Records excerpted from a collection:
---

/-- Everything WAIT_POLL can do: a low poll, for the host or for a cycle; a high poll within the budget; a high
poll over it. -/
theorem phasePoll_cases (s : State) :
    (s.env.drawLevel.1 = .low ∧ s.wait.caller = .host ∧
        phasePoll s = ({ s with env := s.env.drawLevel.2, trace := s.trace ++ [.level .low] } : State).complete
          s.devState (.ready s.wait.polls)) ∨
      (s.env.drawLevel.1 = .low ∧ s.wait.caller = .acquire ∧
        phasePoll s = { s with
          env := s.env.drawLevel.2, trace := s.trace ++ [.level .low], wait := .cleared, phase := .acqRead }) ∨
      (s.env.drawLevel.1 = .high ∧ s.env.drawLevel.2.drawClock.1 - s.wait.t0 ≤ s.wait.timeout ∧
        phasePoll s = { s with
          wait := { s.wait with polls := s.wait.polls + 1 }
          env := s.env.drawLevel.2.drawClock.2
          trace := s.trace ++ pollEvents s.params.progressPeriod (s.wait.polls + 1) s.env.drawLevel.2.drawClock.1
          phase := .waitSleep }) ∨
      (s.env.drawLevel.1 = .high ∧ s.wait.timeout < s.env.drawLevel.2.drawClock.1 - s.wait.t0 ∧
        phasePoll s = ({ s with
          env := s.env.drawLevel.2.drawClock.2
          trace := s.trace ++ pollEvents s.params.progressPeriod (s.wait.polls + 1) s.env.drawLevel.2.drawClock.1 } : State).raise
            (if s.wait.caller = .host then s.devState else .faulted)
            (.drdyTimeout .waitPoll (s.wait.polls + 1) (s.env.drawLevel.2.drawClock.1 - s.wait.t0))) := by
  obtain hl | hl := level_low_or_high s.env.drawLevel.1
  · cases hc : s.wait.caller with
    | host => exact .inl ⟨hl, rfl, by simp [phasePoll, hl, dataReady, waitReadyLow, hc, State.readLevel, State.log]⟩
    | acquire =>
      exact .inr (.inl ⟨hl, rfl, by simp [phasePoll, hl, dataReady, waitReadyLow, hc, State.readLevel, State.log]⟩)
  · obtain hb | hb := le_or_gt (s.env.drawLevel.2.drawClock.1 - s.wait.t0) s.wait.timeout
    · refine .inr (.inr (.inl ⟨hl, hb, ?_⟩))
      cases hm : progressDue s.params.progressPeriod (s.wait.polls + 1) <;>
        simp [phasePoll, hl, dataReady, checkBudget, countPoll, hm, budgetExceeded, not_lt.mpr hb, pollEvents,
          State.now, State.readLevel, State.log]
    · refine .inr (.inr (.inr ⟨hl, hb, ?_⟩))
      cases hc : s.wait.caller <;> cases hm : progressDue s.params.progressPeriod (s.wait.polls + 1) <;>
        simp [phasePoll, hl, dataReady, checkBudget, countPoll, hm, budgetExceeded, hb, pollEvents, waitTimeout, hc,
          State.now, State.readLevel, State.log, State.raise, State.finish, State.discard]

/-- Everything the entry of a wait can do. -/
theorem enterWait_cases (caller : WaitCaller) (d b : ℚ) (s : State) :
    (0 < d ∧ enterWait caller d b s = { s with
        env := s.env.drawClock.2
        trace := s.trace ++ [.clock s.env.drawClock.1]
        wait := { pollInterval := d, timeout := b, t0 := s.env.drawClock.1, polls := 0, caller := caller }
        phase := .waitPoll }) ∨
      (¬ 0 < d ∧ enterWait caller d b s = s.finish (.err (.badParameter .pollInterval))) := by
  by_cases h : 0 < d
  · exact .inl ⟨h, by simp [enterWait, pollIntervalError, h, State.now, State.log]⟩
  · exact .inr ⟨h, by simp [enterWait, pollIntervalError, h]⟩

/-- A command that the phase does not send is an encoder call: one result more, nothing else (40_commands R103). -/
theorem exec_unsent (s : State) (i : Instr) (h : s.command ≠ some i) : exec i s = .next (s.codecCall i) := by
  cases i with
  | powerdown => rfl
  | reset =>
    have : s.phase ≠ .initReset := fun e => h (by simp [State.command, e])
    simp [exec, execReset, this]
  | start =>
    have : s.phase ≠ .acqTrigger := fun e => h (by simp [State.command, e])
    simp [exec, execStart, this]
  | rdata =>
    have : s.phase ≠ .acqRead := fun e => h (by simp [State.command, e])
    simp [exec, execRdata, this]
  | rreg r =>
    simp only [exec, execRreg]
    split
    · rename_i e
      rw [if_neg (fun e' => h (by simp [State.command, e, e']))]
    · rename_i i e
      rw [if_neg (fun e' => h (by simp [State.command, e, e']))]
    · rfl
  | wreg r v =>
    simp only [exec, execWreg]
    split
    · rename_i i e
      rw [if_neg (fun e' => h (by simp [State.command, e, e'.1, e'.2]))]
    · rfl

/-- A step in IDLE: the block waits; or a command line is no frame; or a command is an encoder call; or a host
operation starts. -/
theorem step_idle_cases (s : State) (h : s.phase = .idle) :
    (s.program = [] ∧ step s = .next s) ∨
      (∃ f rest, s.program = .command f :: rest ∧ decodeFrame f = none ∧ step s = .refused (.notACommand f)) ∨
      (∃ i op rest, s.program = op :: rest ∧ (op = .encodeCommand i ∨ ∃ f, op = .command f) ∧
        step s = .next (({ s with program := rest } : State).codecCall i)) ∨
      ∃ op rest, s.program = op :: rest ∧ (∀ i, op ≠ .encodeCommand i) ∧ (∀ f, op ≠ .command f) ∧
        step s = .next (startOp op { s with program := rest }) := by
  have hu : ∀ (rest : List HostOp) (i : Instr), ({ s with program := rest } : State).command ≠ some i := by
    intro rest i
    simp [State.command, h]
  cases hp : s.program with
  | nil => exact .inl ⟨rfl, by simp [step, fetch, h, hp, runPhase, phaseIdle]⟩
  | cons op rest =>
    right
    cases op with
    | command f =>
      cases hd : decodeFrame f with
      | none => exact .inl ⟨f, rest, rfl, hd, by simp [step, fetch, h, hp, fetchFrame, hd]⟩
      | some i =>
        refine .inr (.inl ⟨i, _, rest, rfl, .inr ⟨f, rfl⟩, ?_⟩)
        have hf : fetch s = .command i { s with program := rest } := by simp [fetch, h, hp, fetchFrame, hd]
        simp only [step, hf]
        exact exec_unsent _ i (hu rest i)
    | encodeCommand i =>
      refine .inr (.inl ⟨i, _, rest, rfl, .inl rfl, ?_⟩)
      have hf : fetch s = .command i { s with program := rest } := by simp [fetch, h, hp]
      simp only [step, hf]
      exact exec_unsent _ i (hu rest i)
    | _ => exact .inr (.inr ⟨_, rest, rfl, by simp, by simp, by simp [step, fetch, h, hp, runPhase, phaseIdle]⟩)

/-- Everything the entry of a host operation other than a command can do: it reports a result and writes no
state; or it is `construct`, `initialize`, `wait_ready` or `acquire` under a good configuration. -/
theorem startOp_cases (op : HostOp) (s : State) :
    (∃ r, startOp op s = s.report r) ∨
      (op = .construct ∧ startOp op s = opConstruct s) ∨
      (∃ p0 p1 p2 p3, op = .initialise p0 p1 p2 p3 ∧ startOp op s =
        { s with profile := profileBytes p0 p1 p2 p3, profileWritten := true, phase := .initReset }) ∨
      (∃ d b, op = .waitReady d b ∧ startOp op s = enterWait .host d b s) ∨
      (op = .acquire ∧ startOp op s = { s with phase := .acqTrigger }) ∨
      (∃ i, op = .encodeCommand i ∧ startOp op s = s.codecCall i) ∨
      (∃ f, op = .command f ∧ startOp op s = s) := by
  unfold startOp
  cases hc : configurationError s.params with
  | some e =>
    cases op with
    | encodeCommand i => exact .inr (.inr (.inr (.inr (.inr (.inl ⟨i, rfl, rfl⟩)))))
    | command f => exact .inr (.inr (.inr (.inr (.inr (.inr ⟨f, rfl, rfl⟩)))))
    | _ => exact .inl ⟨_, rfl⟩
  | none =>
    cases op with
    | construct => exact .inr (.inl ⟨rfl, rfl⟩)
    | initialise p0 p1 p2 p3 =>
      simp only [runOp, opInitialise]
      cases profileError p0 p1 p2 p3 with
      | some e => exact .inl ⟨_, rfl⟩
      | none => exact .inr (.inr (.inl ⟨p0, p1, p2, p3, rfl, rfl⟩))
    | waitReady d b => exact .inr (.inr (.inr (.inl ⟨d, b, rfl, rfl⟩)))
    | acquire => exact .inr (.inr (.inr (.inr (.inl ⟨rfl, rfl⟩))))
    | encodeCommand i => exact .inr (.inr (.inr (.inr (.inr (.inl ⟨i, rfl, rfl⟩)))))
    | command f => exact .inr (.inr (.inr (.inr (.inr (.inr ⟨f, rfl, rfl⟩)))))
    | _ => exact .inl ⟨_, rfl⟩

/-- Everything a step that answers a next state can do, by the phase it starts in: the step's inversion. -/
inductive StepTo (s : State) : State → Prop
  | wait : s.phase = .idle → s.program = [] → StepTo s s
  | call (i : Instr) (op : HostOp) (rest : List HostOp) : s.phase = .idle → s.program = op :: rest →
      (op = .encodeCommand i ∨ ∃ f, op = .command f) → StepTo s (({ s with program := rest } : State).codecCall i)
  | report (op : HostOp) (rest : List HostOp) (r : OpResult) : s.phase = .idle → s.program = op :: rest →
      StepTo s (({ s with program := rest } : State).report r)
  | construct (rest : List HostOp) : s.phase = .idle → s.program = .construct :: rest →
      StepTo s (opConstruct { s with program := rest })
  | initialise (p0 p1 p2 p3 : Int) (rest : List HostOp) : s.phase = .idle →
      s.program = .initialise p0 p1 p2 p3 :: rest →
      StepTo s { s with
        program := rest, profile := profileBytes p0 p1 p2 p3, profileWritten := true, phase := .initReset }
  | waitReady (d b : ℚ) (rest : List HostOp) : s.phase = .idle → s.program = .waitReady d b :: rest →
      StepTo s (enterWait .host d b { s with program := rest })
  | acquire (rest : List HostOp) : s.phase = .idle → s.program = .acquire :: rest →
      StepTo s { s with program := rest, phase := .acqTrigger }
  | reset : s.phase = .initReset → StepTo s (phaseReset s)
  | settle : s.phase = .initSettle → StepTo s (phaseSettle s)
  | probe : s.phase = .initProbe → StepTo s (phaseProbe s)
  | write (i : Fin 4) : s.phase = .initWrite i → StepTo s (phaseWrite i s)
  | verify (i : Fin 4) : s.phase = .initVerify i → StepTo s (phaseVerify i s)
  | check : s.phase = .initCheck → StepTo s (phaseCheck s)
  | poll : s.phase = .waitPoll → StepTo s (phasePoll s)
  | sleep : s.phase = .waitSleep → StepTo s (phaseSleep s)
  | trigger : s.phase = .acqTrigger → StepTo s (phaseTrigger s)
  | sync : s.phase = .acqSync → StepTo s (phaseSync s)
  | read : s.phase = .acqRead → StepTo s (phaseRead s)
  | convert : s.phase = .acqConvert → StepTo s (phaseConvert s)
  | emit : s.phase = .acqEmit → StepTo s (phaseEmit s)

/-- A next state of a step is one of the inversion's. -/
theorem step_inversion {s t : State} (hstep : step s = .next t) : StepTo s t := by
  have key : ∀ {u : State}, step s = .next u → StepTo s u → StepTo s t := by
    intro u e hu
    rw [e] at hstep
    cases hstep
    exact hu
  cases h : s.phase with
  | idle =>
    obtain ⟨hp, e⟩ | ⟨f, rest, -, -, e⟩ | ⟨i, op, rest, hp, ho, e⟩ | ⟨op, rest, hp, h1, h2, e⟩ := step_idle_cases s h
    · exact key e (.wait h hp)
    · rw [e] at hstep
      cases hstep
    · exact key e (.call i op rest h hp ho)
    · refine key e ?_
      obtain ⟨r, e'⟩ | ⟨rfl, e'⟩ | ⟨p0, p1, p2, p3, rfl, e'⟩ | ⟨d, b, rfl, e'⟩ | ⟨rfl, e'⟩ | ⟨i, ho, -⟩ | ⟨f, ho, -⟩ :=
        startOp_cases op { s with program := rest }
      · rw [e']; exact .report op rest r h hp
      · rw [e']; exact .construct rest h hp
      · rw [e']; exact .initialise p0 p1 p2 p3 rest h hp
      · rw [e']; exact .waitReady d b rest h hp
      · rw [e']; exact .acquire rest h hp
      · exact absurd ho (h1 i)
      · exact absurd ho (h2 f)
  | initReset => exact key (step_initReset s h) (.reset h)
  | initSettle => exact key (step_initSettle s h) (.settle h)
  | initProbe => exact key (step_initProbe s h) (.probe h)
  | initWrite i => exact key (step_initWrite s i h) (.write i h)
  | initVerify i => exact key (step_initVerify s i h) (.verify i h)
  | initCheck => exact key (step_initCheck s h) (.check h)
  | waitPoll => exact key (step_waitPoll s h) (.poll h)
  | waitSleep => exact key (step_waitSleep s h) (.sleep h)
  | acqTrigger => exact key (step_acqTrigger s h) (.trigger h)
  | acqSync => exact key (step_acqSync s h) (.sync h)
  | acqRead => exact key (step_acqRead s h) (.read h)
  | acqConvert => exact key (step_acqConvert s h) (.convert h)
  | acqEmit => exact key (step_acqEmit s h) (.emit h)
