-- ==== Sys2Proof/Tests/Slice0.lean ====
section
/-! SUPPORT. Tests of the model against the spec's own vectors (spec/95_test_vectors), the smoke test of the
well-formedness checks, and for each statement with hypotheses a witness that meets them. -/

namespace Sys2Proof.Tests

open Sys2Proof.Machine

/-! ### The state the tests start from -/

/-- The reference parameters of spec/95_test_vectors with a budget of 3 ms (vectors L2-W1, L3-4). -/
def testParams : Params :=
  { vref := .finite (2048 / 1000), offset := .finite (224 / 100000), pollInterval := 1, drdyTimeout := 3,
    progressPeriod := 1000, resetSettle := 100, writeSettle := 1, gainSetting := 7, voltArith := .binary64, transportCanFail := true }

/-- The block in a phase, with a program and the environment's answers; the clock starts at 0. -/
def start (phase : Phase) (program : List HostOp) (bus : List BusAnswer) (line : List Level) : State :=
  { State.reset with
    params := testParams
    phase := phase
    program := program
    env := { bus := bus, line := line, clock := [], clockFloor := 0, draws := 0 } }

/-- A wait of the host or of a cycle, poll interval 1 and budget 3, entered at 0 (vector L2-W1). -/
def waiting (phase : Phase) (caller : WaitCaller) (polls : Nat) (line : List Level) (clock : List ℚ) (floor : ℚ := 0) :
    State :=
  { State.reset with
    params := testParams
    phase := phase
    wait := { pollInterval := 1, timeout := 3, t0 := 0, polls := polls, caller := caller }
    env := { bus := [], line := line, clock := clock, clockFloor := floor, draws := 0 } }

/-- The state a step leads to, itself where it leads to none. -/
def after (s : State) : State :=
  match step s with
  | .next t => t
  | .fault _ => s
  | .refused _ => s

/-! ### Well-formedness: an ill-formed command for each check (40_commands R104) -/

theorem test_illformed_register_high : (Instr.rreg 4).wellFormed = false := by decide
theorem test_illformed_register_low : (Instr.rreg (-1)).wellFormed = false := by decide
theorem test_illformed_write_register : (Instr.wreg 7 0).wellFormed = false := by decide
theorem test_illformed_value_high : (Instr.wreg 2 256).wellFormed = false := by decide
theorem test_illformed_value_low : (Instr.wreg 2 (-1)).wellFormed = false := by decide
theorem test_wellformed_bounds : (Instr.wreg 3 255).wellFormed = true ∧ (Instr.wreg 0 0).wellFormed = true := by decide

/-! ### Decoding words written out from the encoding rules (30_encoding R70 to R80) -/

theorem test_decode_powerdown : decodeFrame [0b00000010] = some .powerdown := by decide
theorem test_decode_reset : decodeFrame [0b00000110] = some .reset := by decide
theorem test_decode_start : decodeFrame [0b00001000] = some .start := by decide
theorem test_decode_rdata : decodeFrame [0b00010000, 0, 0, 0] = some .rdata := by decide
theorem test_decode_rreg : decodeFrame [0b00101100, 0] = some (.rreg 3) := by decide
/-- L2-E7 read back. -/
theorem test_decode_wreg : decodeFrame [0b01000100, 0xC4] = some (.wreg 1 0xC4) := by decide
/-- The dummy byte of a register read is 0x00 (R83). -/
theorem test_decode_dummy : decodeFrame [0x20, 0x01] = none := by decide
/-- L2-C4: bits 1:0 of a CB-REG byte are 00. -/
theorem test_classify_low_bits : [0x21, 0x23, 0x41, 0x4E].map classify = List.replicate 4 .notACommand := by decide
/-- L2-C5: the data sheet's aliases are not admitted. -/
theorem test_classify_aliases :
    [0x07, 0x09, 0x03, 0x11, 0x00, 0xFF].map classify = List.replicate 6 .notACommand := by decide
/-- L2-C6: the upper nibble. -/
theorem test_classify_upper : [0x30, 0x50, 0x60].map classify = List.replicate 3 .notACommand := by decide
/-- R86: the frame's length. -/
theorem test_frame_length :
    [0x02, 0x06, 0x08, 0x10, 0x2C, 0x4C, 0x11].map frameLength =
      [some 1, some 1, some 1, some 4, some 2, some 2, none] := by decide
/-- The word of opcode-table row WREG with r = 1: the register field is bits 3:2, the value byte is zero. -/
theorem test_table_word : decodeTableWord 16 0x0044 = some (.wreg 1 0) := by decide
/-- A row whose operand bytes the table does not give. -/
theorem test_table_word_short : decodeTableWord 8 0x10 = some .rdata := by decide
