-- ==== Sys2Proof/Machine/Sync.lean ====
section
/-! DEFINITION. The FrameSynchronizer (spec/44_frame_synchronizer.md): the correlation (R147, R148), the
peak (R150), the start (R151), the channel estimate (R152), the errors (R153). -/

namespace Sys2Proof.Machine

/-- The 400 values `s_i` of R148 for a search window. -/
def correlation (num : Numerics) (W : Samples) : Samples :=
  (List.range nWin).map (num.corr W)

/-- The running maximum of R27 and R150: `best` and its index so far, `i` the index of the next value; only a strictly larger
value replaces it, so the least index wins a tie. -/
def argmaxFrom (bestIdx : Nat) (best : Rat) : Nat → List Rat → Nat
  | _, [] => bestIdx
  | i, v :: vs => if best < v then argmaxFrom i v (i + 1) vs else argmaxFrom bestIdx best (i + 1) vs

/-- The least index of the largest value (R150); 0 for an empty list. -/
def argmax : List Rat → Nat
  | [] => 0
  | v :: vs => argmaxFrom 0 v 1 vs

/-- `p` of R145 and R150: the peak over the first 400 samples of a frame. -/
def peakIndex (num : Numerics) (frame : Samples) : Nat :=
  argmax ((correlation num (frame.take nWin)).map num.mag)

/-- `frame_start = max(0, p - 150)` of R151. -/
def frameStart (num : Numerics) (frame : Samples) : Nat :=
  peakIndex num frame - nOff

/-- `h_est` of R152: the mean of the 150 samples under the ones of the reference laid at `start`. -/
def channelEstimate (num : Numerics) (frame : Samples) (start : Nat) : IQ :=
  num.mean (underOnes ref (frame.drop start))

/-- The computation of R145 on a frame: the result, or `InsufficientSamples` (R153). -/
def synchronize (num : Numerics) (frame : Samples) : Except Failure (Nat × IQ) :=
  if frame.length < nWin then .error .tooFewSamples
  else if frame.length < frameStart num frame + nRef then .error .tooFewSamples
  else .ok (frameStart num frame, channelEstimate num frame (frameStart num frame))

/-- The samples of SYNC's operand: given ones, or an entry of the frame store (R30(c)). -/
def frameOf (m : Memory) : FrameArg → Except Refusal Samples
  | .given samples => .ok samples
  | .stored index =>
    match m.frames[index]? with
    | none => .error (.noSuchFrame index)
    | some samples => .ok samples

/-- SYNC (R145): it changes nothing but `status`. -/
def execSync (arg : FrameArg) (s : State) : Answer :=
  match frameOf s.mem arg with
  | .error r => .refused r
  | .ok frame =>
    match synchronize (numericsOf s.params.numerics) frame with
    | .error e => raise e s
    | .ok (start, h) => respond (.sync start h) s

end Sys2Proof.Machine
end

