/-- The peak is where no magnitude is larger and every earlier one is smaller. -/
theorem peakIndex_eq_iff {num : Numerics} {frame : Samples} {p : ℕ} : peakIndex num frame = p ↔
    p < 400 ∧ ∀ j < 400, corrMag num frame j ≤ corrMag num frame p ∧
      (j < p → corrMag num frame j < corrMag num frame p) := by
  obtain ⟨a, ha⟩ := argmax_isFirstMax (values := (correlation num (frame.take 400)).map num.mag)
    (List.ne_nil_of_length_pos (by simp))
  rw [← isFirstMax_corrMags_iff]
  constructor
  · rintro rfl
    exact ⟨a, ha⟩
  · rintro ⟨b, hb⟩
    exact ha.unique hb

theorem peakIndex_lt (num : Numerics) (frame : Samples) : peakIndex num frame < 400 :=
  (peakIndex_eq_iff.1 rfl).1

/-- Settles O50: the characterisation of the peak, read at its own index. -/
theorem peakIsTheLeastLargest : Obligations.PeakIsTheLeastLargest := by
  intro num frame values
  obtain ⟨hlt, hmax⟩ := peakIndex_eq_iff.1 (rfl : peakIndex num frame = _)
  refine ⟨hlt, _, corrMags_getElem?_eq_some_iff.2 ⟨hlt, rfl⟩, fun j v hv => ?_⟩
  obtain ⟨hj, rfl⟩ := corrMags_getElem?_eq_some_iff.1 hv
  exact hmax j hj

/-! ## SYNC (R145, R151, R153) -/

theorem synchronize_eq_ok_iff {num : Numerics} {frame : Samples} {start : ℕ} {z : IQ} :
    synchronize num frame = .ok (start, z) ↔ 400 ≤ frame.length ∧ start + 300 ≤ frame.length ∧
      peakIndex num frame - 150 = start ∧ channelEstimate num frame start = z := by
  unfold synchronize frameStart nWin nRef nOff
  split
  · exact iff_of_false nofun fun ⟨h400, _⟩ => by omega
  · split
    · exact iff_of_false nofun fun ⟨_, hfit, hstart, _⟩ => by omega
    · rename_i h1 h2
      rw [not_lt] at h1 h2
      simp only [Except.ok.injEq, Prod.mk.injEq, h1, true_and]
      constructor
      · rintro ⟨rfl, rfl⟩
        exact ⟨h2, rfl, rfl⟩
      · rintro ⟨-, rfl, rfl⟩
        exact ⟨rfl, rfl⟩

theorem synchronize_of_few {num : Numerics} {frame : Samples}
    (h : frame.length < 400 ∨ frame.length < peakIndex num frame - 150 + 300) :
    synchronize num frame = .error .tooFewSamples := by
  cases hs : synchronize num frame with
  | error e => rw [synchronize_raises hs]
  | ok r =>
    obtain ⟨h400, hfit, hstart, -⟩ := synchronize_eq_ok_iff.1 (hs : _ = Except.ok (r.1, r.2))
    omega

section
variable {arg : FrameArg} {frame : Samples} {s : State} (hf : frameOf s.mem arg = .ok frame)
include hf

theorem exec_sync_of_ok {start : ℕ} {z : IQ} (h : synchronize (numericsOf s.params.numerics) frame = .ok (start, z)) :
    exec (.sync arg) s = respond (.sync start z) s := by
  simp only [exec, execSync, hf, h]

theorem exec_sync_of_error {e : Failure} (h : synchronize (numericsOf s.params.numerics) frame = .error e) :
    exec (.sync arg) s = raise e s := by
  simp only [exec, execSync, hf, h]

/-- SYNC delivers exactly what the synchronization of its frame gives. -/
theorem delivers_sync_iff {start : ℕ} {z : IQ} : Delivers (.sync arg) s (.sync start z) ↔
    synchronize (numericsOf s.params.numerics) frame = .ok (start, z) := by
  refine ⟨?_, fun h => delivers_of_respond (exec_sync_of_ok hf h)⟩
  rintro ⟨t, ht, hend, -⟩
  have hout := hend.outbox
  cases hs : synchronize (numericsOf s.params.numerics) frame with
  | error e =>
    rw [exec_sync_of_error hf hs, raise_eq_next_iff] at ht
    simp [ht, okResponse] at hout
  | ok r =>
    rw [exec_sync_of_ok hf (hs : _ = Except.ok (r.1, r.2)), respond_eq_next_iff] at ht
    obtain ⟨rfl, rfl⟩ : r.1 = start ∧ r.2 = z := by simpa [ht, okResponse] using hout
    rfl

end

theorem frameOf_stored {m : Memory} {k : ℕ} {frame : Samples} (h : m.frames[k]? = some frame) :
    frameOf m (.stored k) = .ok frame := by
  simp only [frameOf, h]

/-- Settles O51: the start is below 250 because the peak is below 400, and the two length tests are R153's. -/
theorem syncCompletesOrReportsTooFewSamples : Obligations.SyncCompletesOrReportsTooFewSamples := by
  intro arg frame s num start harg
  have hf : frameOf s.mem arg = .ok frame := by
    rcases harg with rfl | ⟨k, rfl, hk⟩
    · rfl
    · exact frameOf_stored hk
  have hpeak := peakIndex_lt num frame
  have hstart : start ≤ 249 := by omega
  have hok : 400 ≤ frame.length → start + 300 ≤ frame.length →
      Delivers (.sync arg) s (.sync start (channelEstimate num frame start)) := fun h400 hfit =>
    (delivers_sync_iff hf).2 (synchronize_eq_ok_iff.2 ⟨h400, hfit, rfl, rfl⟩)
  exact ⟨hstart, hok, fun h => hok (by omega) (by omega),
    fun h => raises_of_raise (exec_sync_of_error hf (synchronize_of_few h))⟩

/-- Settles O52: the lookup in the frame store comes before everything else. -/
theorem syncOfAMissingEntryIsRefused : Obligations.SyncOfAMissingEntryIsRefused := by
  intro k s h
  simp only [exec, execSync, frameOf, List.getElem?_eq_none h]

/-! ## The reference (R146) -/

theorem ref_getElem? : ∀ n < 300, ref[n]? = some (decide (n ∈ onesOfReference)) := by decide +kernel

theorem ref_repeats_pat : ∀ n < 300, ref[n]? = pat[n / 25]? := by decide +kernel

theorem onesOfReference_card : onesOfReference.card = 150 := by decide +kernel

theorem lt_of_mem_onesOfReference {n : ℕ} : n ∈ onesOfReference → n < 300 := by
  simp only [onesOfReference, Finset.mem_union, Finset.mem_Icc]
  omega

theorem ref_getElem?_eq_true_iff {n : ℕ} : ref[n]? = some true ↔ n ∈ onesOfReference := by
  rcases lt_or_ge n 300 with h | h
  · simp [ref_getElem? n h]
  · have hout : n ∉ onesOfReference := fun hn => (lt_of_mem_onesOfReference hn).not_ge h
    simp [hout, h]

/-- The places of the ones, in order. -/
def onesInOrder : List ℕ := (List.range 300).filter (fun n => decide (n ∈ onesOfReference))

theorem mem_onesInOrder {n : ℕ} : n ∈ onesInOrder ↔ n ∈ onesOfReference := by
  simpa [onesInOrder] using lt_of_mem_onesOfReference

theorem onesInOrder_sum (f : ℕ → ℚ) : (onesInOrder.map f).sum = ∑ n ∈ onesOfReference, f n := by
  have hset : onesInOrder.toFinset = onesOfReference := by
    ext n
    rw [List.mem_toFinset, mem_onesInOrder]
  rw [← hset]
  exact (List.sum_toFinset f (List.nodup_range.filter _)).symm

theorem onesInOrder_length : onesInOrder.length = 150 := by decide +kernel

---

_What is expected:_ Your answer should be exactly the lines of the data above, from the first through the line containing "cases hc : s.wait.caller <;>".

_Answer to this task:_
/-- Everything WAIT_POLL can do: a low poll, for the host or for a cycle; a high poll within the budget; a high
poll over it. -/
theorem phasePoll_cases (s : State) :
    (s.env.drawLevel.1 = .low ∧ s.wait.caller = .host ∧
        phasePoll s = ({ s with env := s.env.drawLevel.2, trace := s.trace ++ [.level .low] } : State).complete
          s.devState (.ready s.wait.polls)) ∨
      (s.env.drawLevel.1 = .low ∧ s.wait.caller = .acquire ∧
        phasePoll s = { s with
          env := s.env.drawLevel.2, trace := s.trace ++ [.level .low], wait := .cleared, phase := .acqRead }) ∨
      (s.env.drawLevel.1 = .high ∧ s.env.drawLevel.2.drawClock.1 - s.wait.t0 ≤ s.wait.timeout ∧
        phasePoll s = { s with
          wait := { s.wait with polls := s.wait.polls + 1 }
          env := s.env.drawLevel.2.drawClock.2
          trace := s.trace ++ pollEvents s.params.progressPeriod (s.wait.polls + 1) s.env.drawLevel.2.drawClock.1
          phase := .waitSleep }) ∨
      (s.env.drawLevel.1 = .high ∧ s.wait.timeout < s.env.drawLevel.2.drawClock.1 - s.wait.t0 ∧
        phasePoll s = ({ s with
          env := s.env.drawLevel.2.drawClock.2
          trace := s.trace ++ pollEvents s.params.progressPeriod (s.wait.polls + 1) s.env.drawLevel.2.drawClock.1 } : State).raise
            (if s.wait.caller = .host then s.devState else .faulted)
            (.drdyTimeout .waitPoll (s.wait.polls + 1) (s.env.drawLevel.2.drawClock.1 - s.wait.t0))) := by
  obtain hl | hl := level_low_or_high s.env.drawLevel.1
  · cases hc : s.wait.caller with
    | host => exact .inl ⟨hl, rfl, by simp [phasePoll, hl, dataReady, waitReadyLow, hc, State.readLevel, State.log]⟩
    | acquire =>
      exact .inr (.inl ⟨hl, rfl, by simp [phasePoll, hl, dataReady, waitReadyLow, hc, State.readLevel, State.log]⟩)
  · obtain hb | hb := le_or_gt (s.env.drawLevel.2.drawClock.1 - s.wait.t0) s.wait.timeout
    · refine .inr (.inr (.inl ⟨hl, hb, ?_⟩))
      cases hm : progressDue s.params.progressPeriod (s.wait.polls + 1) <;>
        simp [phasePoll, hl, dataReady, checkBudget, countPoll, hm, budgetExceeded, not_lt.mpr hb, pollEvents,
          State.now, State.readLevel, State.log]
    · refine .inr (.inr (.inr ⟨hl, hb, ?_⟩))
      cases hc : s.wait.caller <;> cases hm : progressDue s.params.progressPeriod (s.wait.polls + 1) <;>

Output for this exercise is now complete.